>But when Nathan looks at the area of civil rights law under the Warren
Court,
>his argument is in effect -- he avoids using this specific language, given
>his general thesis -- that the Court did not go far enough in its judicial
>activism. It should have overturned not simply Plessy v. Ferguson, with its
>"separate but equal" doctrine, but also the Civil Rights Cases, which
gutted
>the Reconstruction era Civil Rights Act of 1875.
Here Leo misses or at least downplays the point I was making, which was I argued that the Warren Court might have been more radical if it had not overturned Plessy - an act of judicial restraint by an earlier Court in that it upheld segregation laws in the states - but had rather overturned the precedent of the Civil Rights Cases, which were acts of extreme judicial activism.
Note that in my earlier post on precedents, I argued that when courts overturn precedents interpreting statutes, that is a form of judicial activism since the legislature always had the power to overturn the Court's interpretation and when they have not, there is a form of democratic acquiescence to the court's interpretation of the law. However, when a Court overturns a constitutional intervention of the past to restore power to legislatures to act, that is of a very different nature, since the legislature never had the power to overturn the court's earlier decision.
Just as the major Court decisions in 1937 that upheld the New Deal were acts of judicial restraint, even though they overturned previous Court constitutional precedents, if the Warren Court had overturned the Civil Rights Cases precedent, that would have been a similar restoration of democratic power and an act of judicial restraint, not judicial activism.
My argument in my paper is that the interventions by the Court around desegregation were mostly ineffectual, as shown by the incredible segregation maintained in public schools to this day. But by leaving the Civil Rights Cases on the books, it encouraged resistance to the 1964 Civil Rights Acts on constitutional grounds and forced their approval based on "commerce power" grounds rather than on 14th Amendment grounds.
Which left the precedent on the books for the Rehnquist Court to use the still good law of the Civil Rights Acts to strike down the ADA, Age Discrimination Act, and Violence Against Women Act based on that 19th century judicial activism precedent.

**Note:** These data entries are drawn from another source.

@[simp] theorem writeCopies_frame (s : State) (t : Table) (l : List Loc) (b : List PB) :
    (s.writeCopies t l b).pending = s.pending ∧ (s.writeCopies t l b).out = s.out ∧
    (s.writeCopies t l b).msiWait = s.msiWait ∧ (s.writeCopies t l b).freeCtr = s.freeCtr ∧
    (s.writeCopies t l b).powered = s.powered ∧ (s.writeCopies t l b).trip = s.trip ∧ (s.writeCopies t l b).boot = s.boot ∧
    (s.writeCopies t l b).half = s.half ∧ (s.writeCopies t l b).restartQ = s.restartQ ∧
    (s.writeCopies t l b).kTick = s.kTick ∧ (s.writeCopies t l b).slices = s.slices ∧
    (s.writeCopies t l b).atsReqs = s.atsReqs ∧ (s.writeCopies t l b).lineReqs = s.lineReqs ∧
    (s.writeCopies t l b).lines = s.lines ∧ (s.writeCopies t l b).hostWr = s.hostWr ∧
    (s.writeCopies t l b).memHeld = s.memHeld ∧ (s.writeCopies t l b).flushes = s.flushes ∧
    (s.writeCopies t l b).invals = s.invals ∧ (s.writeCopies t l b).biasReq = s.biasReq ∧
    (s.writeCopies t l b).biasWait = s.biasWait ∧ (s.writeCopies t l b).kpr = s.kpr ∧ (s.writeCopies t l b).mgmtQ = s.mgmtQ ∧
    (s.writeCopies t l b).mgmtBusy = s.mgmtBusy ∧ (s.writeCopies t l b).retirePend = s.retirePend ∧
    (s.writeCopies t l b).ctxs = s.ctxs ∧ (s.writeCopies t l b).sqs = s.sqs ∧ (s.writeCopies t l b).cqs = s.cqs ∧
    (s.writeCopies t l b).fenceQ = s.fenceQ ∧ (s.writeCopies t l b).fw = s.fw ∧ (s.writeCopies t l b).cmds = s.cmds ∧
    (s.writeCopies t l b).nextCmd = s.nextCmd ∧ (s.writeCopies t l b).plans = s.plans ∧
    (s.writeCopies t l b).tables = s.tables ∧ (s.writeCopies t l b).adopt = s.adopt ∧
    (s.writeCopies t l b).drains = s.drains ∧ (s.writeCopies t l b).staging = s.staging ∧
    (s.writeCopies t l b).journal = s.journal ∧ (s.writeCopies t l b).vats = s.vats ∧
    (s.writeCopies t l b).arrivals = s.arrivals ∧ (s.writeCopies t l b).stalledArr = s.stalledArr ∧
    (s.writeCopies t l b).declared = s.declared ∧ (s.writeCopies t l b).lostMap = s.lostMap ∧
    (s.writeCopies t l b).lostPairs = s.lostPairs ∧ (s.writeCopies t l b).lossAdopt = s.lossAdopt ∧
    (s.writeCopies t l b).visible = s.visible ∧ (s.writeCopies t l b).peerReqs = s.peerReqs ∧
    (s.writeCopies t l b).nextTag = s.nextTag ∧ (s.writeCopies t l b).heldPeer = s.heldPeer ∧
    (s.writeCopies t l b).work = s.work ∧ (s.writeCopies t l b).chans = s.chans ∧ (s.writeCopies t l b).links = s.links ∧
    (s.writeCopies t l b).mods = s.mods ∧ (s.writeCopies t l b).optics = s.optics ∧ (s.writeCopies t l b).power = s.power ∧
    (s.writeCopies t l b).trace = s.trace ∧ (s.writeCopies t l b).cdc = s.cdc ∧ (s.writeCopies t l b).cntCtx = s.cntCtx ∧
    (s.writeCopies t l b).cntTbl = s.cntTbl ∧ (s.writeCopies t l b).cntKs = s.cntKs ∧ (s.writeCopies t l b).errs = s.errs := by
  unfold State.writeCopies
  exact ⟨foldl_field _ State.pending (by intro s a; simp) _ s, foldl_field _ State.out (by intro s a; simp) _ s,
    foldl_field _ State.msiWait (by intro s a; simp) _ s, foldl_field _ State.freeCtr (by intro s a; simp) _ s,
    foldl_field _ State.powered (by intro s a; simp) _ s, foldl_field _ State.trip (by intro s a; simp) _ s,
    foldl_field _ State.boot (by intro s a; simp) _ s, foldl_field _ State.half (by intro s a; simp) _ s,
    foldl_field _ State.restartQ (by intro s a; simp) _ s, foldl_field _ State.kTick (by intro s a; simp) _ s,
    foldl_field _ State.slices (by intro s a; simp) _ s, foldl_field _ State.atsReqs (by intro s a; simp) _ s,
    foldl_field _ State.lineReqs (by intro s a; simp) _ s, foldl_field _ State.lines (by intro s a; simp) _ s,
    foldl_field _ State.hostWr (by intro s a; simp) _ s, foldl_field _ State.memHeld (by intro s a; simp) _ s,
    foldl_field _ State.flushes (by intro s a; simp) _ s, foldl_field _ State.invals (by intro s a; simp) _ s,
    foldl_field _ State.biasReq (by intro s a; simp) _ s, foldl_field _ State.biasWait (by intro s a; simp) _ s,
    foldl_field _ State.kpr (by intro s a; simp) _ s, foldl_field _ State.mgmtQ (by intro s a; simp) _ s,
    foldl_field _ State.mgmtBusy (by intro s a; simp) _ s, foldl_field _ State.retirePend (by intro s a; simp) _ s,
    foldl_field _ State.ctxs (by intro s a; simp) _ s, foldl_field _ State.sqs (by intro s a; simp) _ s,
    foldl_field _ State.cqs (by intro s a; simp) _ s, foldl_field _ State.fenceQ (by intro s a; simp) _ s,
    foldl_field _ State.fw (by intro s a; simp) _ s, foldl_field _ State.cmds (by intro s a; simp) _ s,
    foldl_field _ State.nextCmd (by intro s a; simp) _ s, foldl_field _ State.plans (by intro s a; simp) _ s,
    foldl_field _ State.tables (by intro s a; simp) _ s, foldl_field _ State.adopt (by intro s a; simp) _ s,
    foldl_field _ State.drains (by intro s a; simp) _ s, foldl_field _ State.staging (by intro s a; simp) _ s,
    foldl_field _ State.journal (by intro s a; simp) _ s, foldl_field _ State.vats (by intro s a; simp) _ s,
    foldl_field _ State.arrivals (by intro s a; simp) _ s, foldl_field _ State.stalledArr (by intro s a; simp) _ s,
    foldl_field _ State.declared (by intro s a; simp) _ s, foldl_field _ State.lostMap (by intro s a; simp) _ s,
    foldl_field _ State.lostPairs (by intro s a; simp) _ s, foldl_field _ State.lossAdopt (by intro s a; simp) _ s,
    foldl_field _ State.visible (by intro s a; simp) _ s, foldl_field _ State.peerReqs (by intro s a; simp) _ s,
    foldl_field _ State.nextTag (by intro s a; simp) _ s, foldl_field _ State.heldPeer (by intro s a; simp) _ s,
    foldl_field _ State.work (by intro s a; simp) _ s, foldl_field _ State.chans (by intro s a; simp) _ s,
    foldl_field _ State.links (by intro s a; simp) _ s, foldl_field _ State.mods (by intro s a; simp) _ s,
    foldl_field _ State.optics (by intro s a; simp) _ s, foldl_field _ State.power (by intro s a; simp) _ s,
    foldl_field _ State.trace (by intro s a; simp) _ s, foldl_field _ State.cdc (by intro s a; simp) _ s,
    foldl_field _ State.cntCtx (by intro s a; simp) _ s, foldl_field _ State.cntTbl (by intro s a; simp) _ s,
    foldl_field _ State.cntKs (by intro s a; simp) _ s, foldl_field _ State.errs (by intro s a; simp) _ s⟩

>Nathan treats the Warren Court as if it were an historical accident, the
>results of mistakes by President who chose justices far more liberal than
>they expected. But this is, IMHO, a too narrowly institutional way of
looking
>at the Court. The Warren Court existed during a period of great social and
>political forment in the US, the last period of great progressive movements
>in our history. It could not but reflect those movements, as even the Court
>during the New Deal, stacked with conservatives, eventually had to do.
It also reflected the need for the US establishment to compete with the Soviet Union ideologically; Apartheid segregation in the South was an embarassment that most of the national elite was against, so the Court was not acting in defiance of the elite but as its handmaiden, taking the heat for decisions where Southern Democratic filibusters would block action - not a bad reason for the Court to act, but hardly one reflecting non-elite interests.
Yes, the social movements had their effect on the Court, but they had even greater effects on legislatures and Congress. My point is that it is far better for progressives to put their hopes and institutional allegiance with democratic legislatures than with unelected judges.